The Commission on Wartime Contracting (CWC) released a “Special Report on Contractor Business Systems” yesterday highlighting deficiencies in the Defense Department’s oversight of contractor business systems. According to the report, waste, fraud, and abuse can be prevented by requiring contractors to improve estimating, billing, purchasing, labor, and compensation systems. The report states:
Effective oversight of contractor business systems and internal controls is important and needs immediate attention. Every dollar wasted is a dollar not available for training, equipment maintenance, life-support services, and ultimately for accomplishing the mission. The Congress and taxpayers have a large stake in this issue, but our military, civilians, and contractor employees on the front line are the ones who most acutely feel the impact of contract waste, fraud, and abuse. This fiscal hemorrhaging must stop.

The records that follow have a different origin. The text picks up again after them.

/-- The words of the page that a design applies (R223): page * 16 + word; a compensator takes order 2 with b3 and a3 at 0.0. -/
def designPage (sect : Nat) (c : List Word) : List (Nat × Word) :=
  let w := fun (i : Nat) => c.getD i (0 : Word)
  if sect = 0 then [(64, 0x83000000), (65, w 0), (66, w 1), (67, w 2), (68, w 3), (69, w 4)]
  else
    let b := sect * 16
    [(b, 0x23000000), (b + 1, w 0), (b + 2, w 1), (b + 3, w 2), (b + 4, 0), (b + 5, w 3), (b + 6, w 4), (b + 7, 0)]

/-- LOOP.ND_STATUS (Table LE-10). -/
def State.showDesign (s : State) (busy : Bool) (st : Status) : State :=
  s.setReg LOOP.ND_STATUS (BitVec.ofNat 32 (b2n busy * 2147483648 + st.code))

/-- A design started, or refused (R222, R223): what is refused is answered at once. -/
def State.startDesign (s : State) (d : Design) : State × Option Reply :=
  if s.loop.design.isSome then (s, some (refusal .busy))
  else if !designOk s d then (s.showDesign false .badParameter, some (refusal .badParameter))
  else if d.apply ∧ stagedWords s d.slot ≠ [] then (s.showDesign false .busy, some (refusal .busy))
  else ((s.showDesign true .done).updLoop fun l => { l with design := some d }, none)

end Sys2Proof.Machine
end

Right now, taxpayers are vulnerable: the government can’t effectively audit those systems and detect contractor errors, omissions, misstatements, and unsupported, unallowable or unreasonable costs. As stated in the report, the CWC found in an August hearing that "unreliable data from business systems produced billions of dollars in contingency-contract costs that government auditors often could not verify."

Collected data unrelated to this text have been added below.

-- ==== Sys2Proof/Machine/FabricMoves.lean ====
section
/-!
DEFINITION. Accesses through the collars (R420 to R423): the data that DMA transfers move, each access judged as its channel's (R428 to R432), register
words reached over the fabric (R540), collar faults and cuff timeouts with what they do to their master.
-/

namespace Sys2Proof.Machine

open Reg

/-! ### Registers over the fabric (R9, R540) -/

/-- A register written over the fabric: the bytes of `lanes` from `v`, its other bits as they stand, under the access codes, the state each block needs
and Engineer authority (R9; notes/assumptions/125.md). A write that would be refused is discarded. -/
def State.fabricWrite (s : State) (a : Nat) (lanes v : Word) : State :=
  let row := (regRow a).getD { base := 0 }
  let w := (s.reg a &&& ~~~lanes &&& ~~~row.w1c) ||| (v &&& lanes)
  if !(acts a) ∨ 2 < writeAuthority s a w ∨ (writeParams s a w 0).isSome ∨ ((sharedWrite a || loopWrite a) && !s.mayConfigure) ∨ stopRefused s a w then s
  else (State.passWrite (s.writeReg a w false none) a w).1

/-- A register read over the fabric, with the side effects of its read; none when the read is refused. -/
def State.fabricRead (s : State) (a : Nat) : State × Word :=
  match s.readReg a { session := 0, seq := 0, crc := 0 } with
  | .ok r => r
  | .error _ => (s, 0)

/-! ### Bytes moved -/

/-- Addresses of devices behind collars 3 to 11, whose data at a fixed address is not known here (Table FB-1). -/
def deviceAddress (a : Nat) : Bool := (collarOf a).any fun n => decide (3 ≤ n ∧ n ≤ 11)

/-- `k` bytes read at an address, 4 of a register together. -/
def State.readUnit (s : State) (k a : Nat) (fixed : Bool) : State × List Byte :=
  if fixed ∧ deviceAddress a then
    ({ s with freeCtr := s.freeCtr + 1 }, (beBytes 4 (Config.freeWord s.freeCtr).toNat).take k)
  else
    match registerAt a with
    | some r => if k = 4 then ((s.fabricRead r).1, beBytes 4 (s.fabricRead r).2.toNat) else (s, (List.range k).map fun i => s.fabricByte (a + i))
    | none => (s, (List.range k).map fun i => s.fabricByte (a + i))

/-- Bytes of memory written from an address on. -/
def State.putMemory (s : State) (a : Nat) : List Byte → State
  | [] => s
  | b :: rest => ({ s with fab := { s.fab with mem := memWrite s.fab.mem a b } } : State).putMemory (a + 1) rest

/-- Bytes written at an address: a register as a word, or memory; a fixed address takes each byte in turn, so that the last one stands in memory. -/
def State.writeUnit (s : State) (a : Nat) (fixed : Bool) (l : List Byte) : State :=
  match registerAt a with
  | some r =>
    let k := l.length
    let low := 8 * (4 - a % 4 - k)
    s.fabricWrite r (maskOf (8 * k - 1 + low) low) (BitVec.ofNat 32 (beNat l * 2 ^ low))
  | none => s.putMemory a (if fixed then l.drop (l.length - 1) else l)

/-- The access of channel `c` at an address. -/
def dmaAccess (c a kind : Nat) : Access :=
  { master := BitVec.ofNat 6 (0x10 + c), address := BitVec.ofNat 32 a, privileged := false, kind := BitVec.ofNat 3 kind }

/-- The access is one that faults. -/
def faults (s : State) (x : Access) : Bool := !(judge s x).2

/-- Bytes of a transfer of channel `c` moved in order from byte `i` up to `stop`, four at a time where both addresses are aligned (R428 to R430): the state,
the bytes written, and the access that faulted, at which the transfer stops (R421). -/
def State.moveBytes (s : State) (c : Nat) (x : DmaChannel) (stop : Nat) : Nat → Nat → State × Nat × Option Access
  | 0, i => (s, i, none)
  | fuel + 1, i =>
    if stop ≤ i then (s, i, none)
    else
      let src := x.srcAt i
      let dst := x.dstAt i
      let k := if src % 4 = 0 ∧ dst % 4 = 0 ∧ i + 4 ≤ stop then 4 else 1
      if faults s (dmaAccess c src 1) then (s, i, some (dmaAccess c src 1))
      else if faults s (dmaAccess c dst 2) then (s, i, some (dmaAccess c dst 2))
      else
        let r := s.readUnit k src (bit x.ctrl 29)
        (r.1.writeUnit dst (bit x.ctrl 28) r.2).moveBytes c x stop fuel (i + k)

/-- Channel `c` writes up to byte `n` of its transfer, or to the access that faults; kB moved are counted (Table FB-7). -/
def State.dmaMove (s : State) (c n : Nat) : State × Option Access :=
  let x := s.dma c
  let m := s.moveBytes c x n (n - x.moved) x.moved
  let k := m.2.1 - x.moved
  (((m.1.setDma c { m.1.dma c with moved := x.moved + k }).addReg (DMA.CH_KB c) (k / 1024)).addReg DMA.KBYTES (k / 1024), m.2.2)

/-! ### ALL_HALT and collar faults (R421, R423, R431) -/

/-- Channel `c` halted with `n` bytes written. -/
def State.haltChannel (s : State) (e : DmaError) (c : Nat) : State :=
  let x := s.dma c
  if x.state = 1 then
    let n := ((e.moved.find? (fun m => m.1.val = c)).map (·.2.toNat)).getD x.moved
    let m := if bit x.ctrl 30 ∨ n ≤ x.len then n else x.len
    let s1 := (s.dmaMove c m).1
    s1.setDma c { s1.dma c with state := 2, prefetchLost := e.discarded.getLsbD c, named := decide (e.channel.map (·.val) = some c) }
  else s

/-- ALL_HALT entered (R431): every running channel stops; HALT_INFO follows when the engine has drained. An error while it drains belongs to it; one
during the recovery starts a new ALL_HALT (R432). -/
def State.allHalt (s : State) (e : DmaError) : State :=
  if s.regBit DMA.STATUS 31 ∧ ¬ s.regBit DMA.STATUS 30 then s
  else
    let s1 := (List.range 16).foldl (fun t c => t.haltChannel e c) s
    ((((s1.putRegBit DMA.STATUS 31 true).putRegBit DMA.STATUS 30 false).setReg DMA.HALT_SEC (secWord s.tb.now)).incReg DMA.HALT_COUNT).orReg
      DMA.ALARM 1 |>.updFab fun f => { f with error := some e }

/-- A faulting access (R421): recorded and counted; a locked region denied to the debug master is also reported (R423); then the master's
own consequence. -/
def State.collarFault (s : State) (n r : Nat) (x : Access) : State :=
  let m := x.master.toNat
  let s1 := (s.logFault n r x (privilege s x)).countCollarFault n m
  let s2 := if r = 0x11 ∧ m = 0x0D then ((s1.incReg COLLAR.LOCKED_DENIALS).orReg COLLAR.ALARM 2).raise 0x7803 n else s1
  if m ≤ 1 then s2.runtimeFatal
  else if h : 0x10 ≤ m ∧ m ≤ 0x1F then
    s2.allHalt { cause := if r = 0x12 then 4 else 1, unit := BitVec.ofNat 8 n, channel := some ⟨m - 0x10, by omega⟩, address := x.address,
                 moved := [], discarded := 0 }
  else s2

/-- The fault of a channel's own access (R421, R431). -/
def State.dmaFault (s : State) (x : Option Access) : State :=
  match x with
  | none => s
  | some a => s.collarFault ((collarOf a.address.toNat).getD 0x1F) (judge s a).1 a

/-- COLLAR_FAULT (R420 to R422): the access is judged; one that passes is counted as a hit, and its attributes travel with it. -/
def execCollarFault (x : Access) (s : State) : Host.Outcome State Fault Refusal :=
  let n := (collarOf x.address.toNat).getD 0x1F
  let s1 := s.updFab fun f => { f with passage := some (passageOf s x) }
  match judge s x with
  | (r, true) => .next (s1.countHit n r)
  | (r, false) => .next (s1.collarFault n r x)

/-! ### DMA commands -/

/-- DMA_TRANSFER_COMPLETE (R428): every byte is written; a loaded sleeve starts without a gap. -/
def execDmaTransferComplete (c : Fin 16) (s : State) : Host.Outcome State Fault Refusal :=
  let x := s.dma c.val
  if x.state = 1 ∧ !(bit x.ctrl 30) then
    let m := s.dmaMove c.val x.len
    if m.2.isSome then .next (m.1.dmaFault m.2)
    else
    let s1 := m.1
    let s2 := (s1.setDma c.val { s1.dma c.val with state := 0, completed := (x.completed + 1) % 65536 }).orReg DMA.DONE
      (BitVec.ofNat 32 (2 ^ c.val))
    .next (if x.loaded then s2.dmaStart c.val else s2)
  else .next s

/-- DMA_BLOCK_BOUNDARY (R429): a continuous transfer reaches the end of a block. -/
def execDmaBlockBoundary (c : Fin 16) (s : State) : Host.Outcome State Fault Refusal :=
  let x := s.dma c.val
  if x.state = 1 ∧ bit x.ctrl 30 ∧ 8 ≤ fld x.ctrl 13 9 then
    let m := s.dmaMove c.val ((x.moved / 2 ^ fld x.ctrl 13 9 + 1) * 2 ^ fld x.ctrl 13 9)
    .next (if m.2.isSome then m.1.dmaFault m.2 else m.1.orReg DMA.BLOCK (BitVec.ofNat 32 (2 ^ c.val)))
  else .next s

/-- DMA_BUS_ERROR (R431). -/
def execDmaBusError (e : DmaError) (s : State) : Host.Outcome State Fault Refusal := .next (s.allHalt e)

/-- DMA_DRAINED (R431): DRAINED, HALT_INFO and event 0x7001. -/
def execDmaDrained (s : State) : Host.Outcome State Fault Refusal :=
  match s.fab.error with
  | none => .next s
  | some e =>
    let ch := (e.channel.map (·.val)).getD 0xFF
    let master := if ch = 0xFF then 0xFF else 0x10 + ch
    let s1 := ((s.updFab fun f => { f with error := none }).putRegBit DMA.STATUS 30 true).putRegBit DMA.STATUS 29 (s.regBit DMA.CTRL 8)
    .next (((s1.setReg DMA.HALT_INFO (BitVec.ofNat 32 (e.cause.toNat * 268435456 + master * 65536 + e.unit.toNat * 256 + ch))).setReg
      DMA.HALT_ADDR e.address).raiseBlock 0x7001)

/-! ### Cuffs that end a transfer (R435) -/

/-- A transfer of a DMA channel that a cuff ended (R431). -/
def State.cuffHalt (s : State) (n : Nat) (master : BitVec 6) : State :=
  if h : 0x10 ≤ master.toNat ∧ master.toNat ≤ 0x1F then
    s.allHalt { cause := 2, unit := BitVec.ofNat 8 n, channel := some ⟨master.toNat - 0x10, by omega⟩, address := 0, moved := [], discarded := 0 }
  else s

/-- CUFF_TIMEOUT (R435): a transfer not taken in time ends with a bus error, and STOPPED is set; while it is set, a transfer toward the silent
side ends at once. -/
def execCuffTimeout (n : Fin 12) (master : BitVec 6) (s : State) : Host.Outcome State Fault Refusal :=
  let s1 := s.noteCuff 1 n.val master.toNat 1
  if s.regBit (CUFF.STAT n.val) 27 then .next (s1.cuffHalt n.val master)
  else
    .next ((((((s1.putRegBit (CUFF.STAT n.val) 27 true).putRegBit (CUFF.STAT n.val) 30 false).satRegFld (CUFF.COUNT n.val) 31 16).orReg CUFF.ALARM
      (BitVec.ofNat 32 (2 ^ n.val))).raise 0x7901 n.val).cuffHalt n.val master)

end Sys2Proof.Machine
end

The CWC places some of the blame on the Defense Contract Management Agency (DCMA) and the Defense Contract Audit Agency (DCAA) for sending mixed messages to contractors. The report also points out that a lack of personnel in both agencies inhibits the government from conducting the necessary oversight.
It might be time to retire the “pay now, and ask questions later” theory of federal contract spending.
-- Scott Amey
Another problem which is often ignored, is that DCMA cannot take strong action against a contractor without the PCO/Buying Command agreeing, and normally they do not agree. I worked one program a couple years ago in which DCMA wanted to issue a stop-work order, but the PCO and program office where I worked refused to concur.

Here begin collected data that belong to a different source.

-- ==== Sys2Proof/Machine/FrameTick.lean ====
section
/-!
DEFINITION. The frame tick, the step of the time base and the output commit (R25, R26, R61, R65, R68, Table FX-1), and the automatic
RUN request (R543).
-/

namespace Sys2Proof.Machine

open Reg

/-! ### Measured registers -/

/-- Registers that the module measures, by first address, distance, number and the bits measured (Tables HW-9, PW-9, PW-11, AO-10, CN-5,
FB-11, LS-5, PR-13 and NW-6). -/
def measuredRegs : List (Nat × Nat × Nat × Word) := [
  (POWER.IN_I, 1, 1, 0xFFFFFFFF), (POWER.IN_P, 1, 1, 0xFFFFFFFF), (POWER.HU_V, 1, 1, 0xFFFFFFFF), (POWER.CONV_TEMP, 1, 1, 0xFFFFFFFF),
  (POWER.RAIL_STAT 0, 4, 12, 0x0000FFFF), (POWER.RAIL_P 0, 4, 12, 0xFFFFFFFF), (ID.TEMP, 1, 1, 0xFFFFFFFF), (LINING.CELL, 1, 1, 0x0000FFFF),
  (AO.TEMP, 1, 1, 0xFFFFFFFF), (AO.POWER, 1, 1, 0xFFFFFFFF), (CAN.BUS_LOAD 0, 256, 2, 0x0000FFFF), (CUFF.CLOCK, 1, 1, 0xFFFFFFFF),
  (LOCK.EVT_LAT_MAX 0, 4, 3, 0xFFFFFFFF), (LOCK.EVT_COUNT 0, 4, 3, 0xFFFFFFFF), (LOCK.DEV_READS 0, 4, 3, 0xFFFFFFFF),
  (PAIR.PARTNER_VER, 1, 1, 0xFFFFFFFF), (PAIR.LANE2 0, 8, 2, 0xFFFFFFFF), (PAIR.LANE4 0, 8, 2, 0xFFFFFFFF), (PAIR.LANE5 0, 8, 2, 0xFFFFFFFF),
  (PAIR.LANE6 0, 8, 2, 0xFFFFFFFF), (PAIR.CLASS_KB 0, 2, 8, 0xFFFFFFFF), (PAIR.CLASS_DROPS 0, 2, 8, 0xFFFFFFFF), (NET.QSP_LOAD, 1, 1, 0xFFFFFFFF)]

/-- The bits of a register that are measured; none of the others are. -/
def measuredBits (a : Nat) : Word :=
  match measuredRegs.find? fun r => isIn r.1 r.2.1 r.2.2.1 a with
  | some r => r.2.2.2
  | none => 0

/-- One measured value taken up: the input voltage with its extremes, a rail's power with its largest. -/
def State.measure (s : State) (a : Nat) (v : Word) : State :=
  if a = POWER.IN_V then s.inputVolts v.toNat
  else
    let s1 := s.setReg a (merge (measuredBits a) (s.reg a) v)
    if isIn (POWER.RAIL_P 0) 4 12 a then s1.setReg (a + 1) (maxWord (s1.reg (a + 1)) v) else s1

/-- Every measured value of a frame tick. -/
def State.measureAll (s : State) : List (Nat × Word) → State
  | [] => s
  | m :: rest => (s.measure m.1 m.2).measureAll rest

/-! ### The frame tick -/

/-- The instant of the next frame tick (R15, R25): the first multiple of 10 µs at least 10 µs after the last tick; after a step, the step
instant itself. -/
def frameTickAt (s : State) : Nat :=
  if s.frame.stepped then s.tb.now
  else
    let t := s.frame.t0 + frameUnits
    tickAtOrAfter (if t < s.tb.now then s.tb.now else t)

/-- What `n` seconds of up-time bring (R471, R522, Tables FX-15, TB-10): operating seconds, seconds LOCKED, seconds in RUN, the rest of a
trial. -/
def State.eachSecond (s : State) (n : Nat) : State :=
  let lane (t : State) (l : Nat) : State := t.putReg (PAIR.LANE0 l) 15 0 (satTo 65535 (t.regFld (PAIR.LANE0 l) 15 0 + n))
  let s9 := if s.pair.lane0 then lane s 0 else s
  let s0 := (if s.pair.lane1 then lane s9 1 else s9).addReg LINING.OP_SEC n
  let s1 := if s.tb.quality = .locked then s0.addReg (TB.SERVO_STAT 5) n else s0
  let s2 := if s.mode = .run then s1.addReg MODE.RUN_SECONDS n else s1
  if s.trust.trial.isSome ∧ (s.role = .standby ∨ s.role = .active ∨ s.role = .solo) then
    s2.setReg UPD.TRIAL_LEFT (BitVec.ofNat 32 ((s.reg UPD.TRIAL_LEFT).toNat - n))
  else s2

/-- The seconds of up-time since they were last counted, those that ended inside a frame included. -/
def State.countSeconds (s : State) : State :=
  let n := s.tb.up / secUnits - s.tb.seconds
  if n = 0 then s else ({ s with tb := { s.tb with seconds := s.tb.up / secUnits } } : State).eachSecond n

/-- A new frame begins at its tick `t`: counts, the overrun report for this frame's heartbeat, and what the frame collects afresh. -/
def State.beginFrame (s : State) (t : Nat) : State :=
  let s1 := s.advanceTo t
  let s2 := s1.countSeconds
  let s3 := s2.updFrame fun f =>
    { f with t0 := t, count := f.count + 1, stage := 0, stepped := false, reportNow := f.reports.head?, reports := f.reports.drop 1 }
  let s4 := s3.updPair fun p =>
    { p with cleanFrames := p.cleanFrames + 1, ownNow := none, peerNow := none, differNow := false, tandem := { p.tandem with seen := false } }
  let s5 := { s4 with tb := { s4.tb with alignMisses := s4.tb.alignMisses + 1 } }
  (s5.updEvr fun e => { e with ticks := e.ticks + 1 }).send .pulseToggle []

/-- The mode of the ACTIVE partner taken (R82). -/
def State.followMode (s : State) : State :=
  match s.frame.followMode with
  | none => s
  | some m =>
    let s1 := s.updFrame fun f => { f with followMode := none }
    if s.role = .standby then
      match m with
      | .safe => (s1.enterMode m 11).cancelRunChange
      | .hold => (s1.enterMode m 11).cancelRunChange
      | _ => s1.enterMode m 11
    else s1

/-- What the partner shows at this tick: a STANDBY takes the run mode that its ACTIVE partner changes to (R82, Table FX-11), and the digest of the
STANDBY's other bank is noted (R120). -/
def State.hearPartner (s : State) (i : FrameInput) : State :=
  s.updFrame fun f =>
    { f with
      partnerBank := i.partnerBank
      followMode := match i.partnerMode with
        | some m => if s.role = .standby then some (modeForRole .standby m) else f.followMode
        | none => f.followMode }

/-- An upload of the former ACTIVE ended by a module that is no longer STANDBY (R341): the bank is EMPTY, event 0x604B at a new leader. -/
def State.endPassedUpload (s : State) : State :=
  if s.role = .standby ∨ s.frame.passedUpload.isNone ∨ s.frame.verification.isSome then s
  else if s.leads then s.abortPassed.raiseQcp 0x604B 0 else s.abortPassed

/-- Roles and modes at a frame tick (R80, R82, R266 to R269, R282): the decisions that are due, then Table PR-3, and what a change of
leadership brings (R159, R194, R296, R341). -/
def State.rolesTick (s : State) : State :=
  let s1 := s.decideWaiting.takeDecision.followMode.checkRoles
  let s2 := if s1.leads then (if s.leads then s1 else s1.sendHeldReports) else s1.dropPmuClients
  s2.leadTime.endPassedUpload.leadTick.takeModeRequests.takeAutoRun

/-- FRAME.UTIL_MEAS at the start of a C5 cycle: each core pair's execution time over the compute-window time, 0.01% rounded up. -/
def State.utilTick (s : State) : State :=
  if s.cycleStarts 5 then
    let u (n : Nat) : Nat := (n * 10000 + 669999999) / 670000000
    (s.setReg FRAME.UTIL_MEAS (BitVec.ofNat 32 (u s.frame.busy1 * 65536 + u s.frame.busy0 % 65536))).updFrame fun f =>
      { f with busy0 := 0, busy1 := 0 }
  else s

/-- What was accepted for this frame tick takes effect: the reductions of the frame that has ended, PMUs and subscriptions, patterns and records, loop words, GOOSE, CAN
and collar rules; the inputs are latched (R61, R147, R165, R180, R205, R357, R385, R425). -/
def State.blocksTick (s : State) (i : FrameInput) : State :=
  let s1 := (((s.acqTick i.channels).trgTick.loopTick.gooseTick).canTick).fabricTick
  ((((s1.dioTick.noteTick.latchAllAo 0 i.loops).networkTick).releaseAo).measureAll i.measures)

/-- This module's verdict on a flip, as the proposal carries it (R123). -/
def verdictFields (s : State) : List Nat :=
  match s.frame.sw.bind (·.verdict) with
  | none => []
  | some .ok => [5, 1]
  | some (.fail r) => [5, 0, r]

/-- The proposal of the frame sent to the partner (R271, R123). -/
def State.sendProposal (s : State) : State :=
  if (s.role = .active ∨ s.role = .standby) ∧ s.pair.tandem.up then s.send .seamProposal (s.frame.seamItems.flatMap seamFields ++ verdictFields s)
  else s

/-- No frame begins: a restart is due, or a power-loss sequence has passed its power-loss tick or waits for it (R345, R514). -/
def frameHalted (s : State) : Bool := s.frame.restartDue || decide (s.power.loss ≠ .none)

/-- FRAME_TICK (R61, Table FX-1, step 1). -/
def execFrameTick (i : FrameInput) (s : State) : Host.Outcome State Fault Refusal :=
  let t := frameTickAt s
  if frameHalted s then .next (s.advanceTo t)
  else
    let s1 := ((s.beginFrame t).hearPartner i).rolesTick.judgeRestored.softwareTacks
    let s2 := ((s1.blocksTick i).utilTick.formItems s1.io.transitions).sendProposal
    .next (if verdictDue s2 then s2 else s2.releaseNow)

/-- AUTO_RUN_REQUEST (R543): the pending request made at the next frame tick, when its conditions hold there. -/
def execAutoRunRequest (s : State) : Host.Outcome State Fault Refusal :=
  .next (s.advanceTo (tickAtOrAfter s.tb.now)).takeAutoRun

/-! ### The step -/

/-- A running timer's start moved with a step (R26). -/
def shiftTimer (d : Int) : Storage → Storage
  | .timer t => if t.running then .timer { t with start := shiftTime t.start d } else .timer t
  | x => x

/-- TIME_STEP (R25 to R27): at the frame tick the reference time is loaded, running timers move with it, and the tacks whose times a forward
step skipped execute late. The step frame begins at the step instant. -/
def execTimeStep (s : State) : Host.Outcome State Fault Refusal :=
  match s.tb.stepDue with
  | none => .next s
  | some (d, q, again) =>
    let s0 := s.advanceTo (frameTickAt s)
    let s1 := s0.applyStep d q again
    let s2 := if s.tb.stepped then s1 else s1.noteRtcError d
    let s3 := s2.acqStep.updFrame fun f => { f with store := f.store.map fun e => (e.1, shiftTimer d e.2), stepped := true }
    .next (s3.skippedTacks s0.tb.now)

/-! ### The output commit -/

/-- Internal flags set by the instances whose writes are committed now (R173). -/
def State.taskFlags (s : State) (l : List TaskInstance) : State :=
  let fs := (l.filter fun x => x.done && !x.stopped).flatMap (·.flags)
  if fs.isEmpty then s else s.setFlags (fs.foldl (fun w f => putBit w f.1.val f.2) (s.reg TRG.FLAGS)) s.tb.now

/-- Steps 7 and 8 of Table FX-1 for tasks and slots (R68, R88, R89, R205): the cycles that end are collected, the outputs committed. -/
def State.commitTasks (s : State) : State :=
  let ending := if s.executing then s.frame.instances.filter fun x => x.commitFrame ≤ s.frameNo else []
  let s1 := if s.executing then ((s.collectEnding.taskTacks ending).taskFlags ending) else s
  let s2 := s1.commitTaskWrites
  (s2.commitOutputs s2.outputs).setReg MODE.HEM_STATE (if hemNow s2 then 15 else 0)

/-- The committed values go out: to the pair base's latches, the current loops, the CAN buffers, the networks (R304, R313, R359, R374,
R408). -/
def State.sendCommitted (s : State) : State :=
  let s1 := s.commitDio.commitAo.canCommit.publishAll
  if s1.leads then s1.qspSend else s1

/-- The frame digest formed and compared (R276, R277); `recheck` is the result of recomputing it, if it comes to a self-check. -/
def State.digestTick (s : State) (recheck : Bool) : State :=
  let d := frameDigest s
  (s.updPair fun p => { p with ownNow := some d, digestOwn := d }).compareDigests recheck

/-- The FLAGS byte of this module's heartbeat (Table PR-2). -/
def ownFlags (s : State) : Nat :=
  bitsOf [decide (s.lock.split ≠ 0), s.regBit LOCK.STATUS 15, s.tested, s.pair.muted, s.pair.claim, s.pair.grant,
    s.pair.degraded, s.pair.posB]

/-- HEARTBEAT_SEND (R257, Table PR-2): the fields in its order, then the self-check result (R278) and whether a switch is pending (R128). -/
def State.sendHeartbeat (s : State) : State :=
  if s.lock.cutOff then s
  else
    let o := s.frame.reportNow.getD (0xFF, 0)
    s.sendWire .heartbeat [s.pair.baseId.toNat, s.role.code * 16 + s.mode.code, ownFlags s, s.timeIndex 0, s.pair.digestOwn.toNat, o.1, o.2.toNat,
      s.frame.within.toNat, s.pair.hoConfirm.toNat, (match s.pair.selfCheck with
        | none => 0
        | some true => 1
        | some false => 2), b2n s.frame.sw.isSome]
      (sealed (heartbeatBytes s.pair.baseId.toNat (s.role.code * 16 + s.mode.code) (ownFlags s) (s.timeIndex 0) s.pair.digestOwn s.frame.reportNow
        s.frame.within s.pair.hoConfirm))

/-- The write mirror of a frame (R287): its bytes, and a frame beyond the bound of traffic class 6. -/
def State.mirrorTick (s : State) (bytes : Nat) : State :=
  if s.leads ∧ s.shown = some .track then
    let bound := if s.pair.lane0 ∧ s.pair.lane1 then 12000 else 6000
    let sent := if bound < bytes then bound else bytes
    let s1 := (s.setReg PAIR.MIRROR_LAST (BitVec.ofNat 32 sent)).setReg PAIR.MIRROR_MAX (maxWord (s.reg PAIR.MIRROR_MAX) (BitVec.ofNat 32 sent))
    (if bound < bytes then s1.incReg PAIR.MIRROR_OVF else s1).send .mirror [sent]
  else s

/-- OUTPUT_COMMIT (R61, Table FX-1, steps 7 and 8), once in a frame after the window has closed, and not after a comparator fault (R233): `mirrored` are
the bytes that the frame's writes take in the mirror. -/
def execOutputCommit (recheck : Bool) (mirrored : Half) (s : State) : Host.Outcome State Fault Refusal :=
  let s0 := s.phase 9500
  if s.frame.stage ≠ 2 ∨ s.committing ∨ s.regBit LOCK.STATUS 31 then .next s
  else .next (((((s0.updFrame fun f => { f with stage := 3 }).commitTasks.sendCommitted).digestTick recheck).sendHeartbeat).mirrorTick mirrored.toNat)

end Sys2Proof.Machine
end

Posted by: gov worker | Sep 23, 2009 at 05:42 PM
Prompt Payment info:
http://www.fms.treas.gov/prompt/index.html
Posted by: Not a lawyer, but I stayed at a Holiday Inn last night | Sep 23, 2009 at 03:22 PM
Does the Prompt Payment Act, requiring that payments be issued or interest be paid on late payments, apply to payments to contractors?
Posted by: Bill Harshaw | Sep 23, 2009 at 09:03 AM
Yeah, the problem is that there is a lack of oversight. It's clearly not that they pay contractors more to fail, screw up, and drag out contracts. It's that we don't have enough oversight. Hmm, maybe if they didn't pay contractors more to fail they wouldn't need more oversight? Do you think that might work? Nah. Clearly what we need is more oversight. That way the government can justify hiring more people which means more taxes but ultimately gives them more power. We all know that the government having more power is always the answer they like to hear, so there you go. We need more oversight.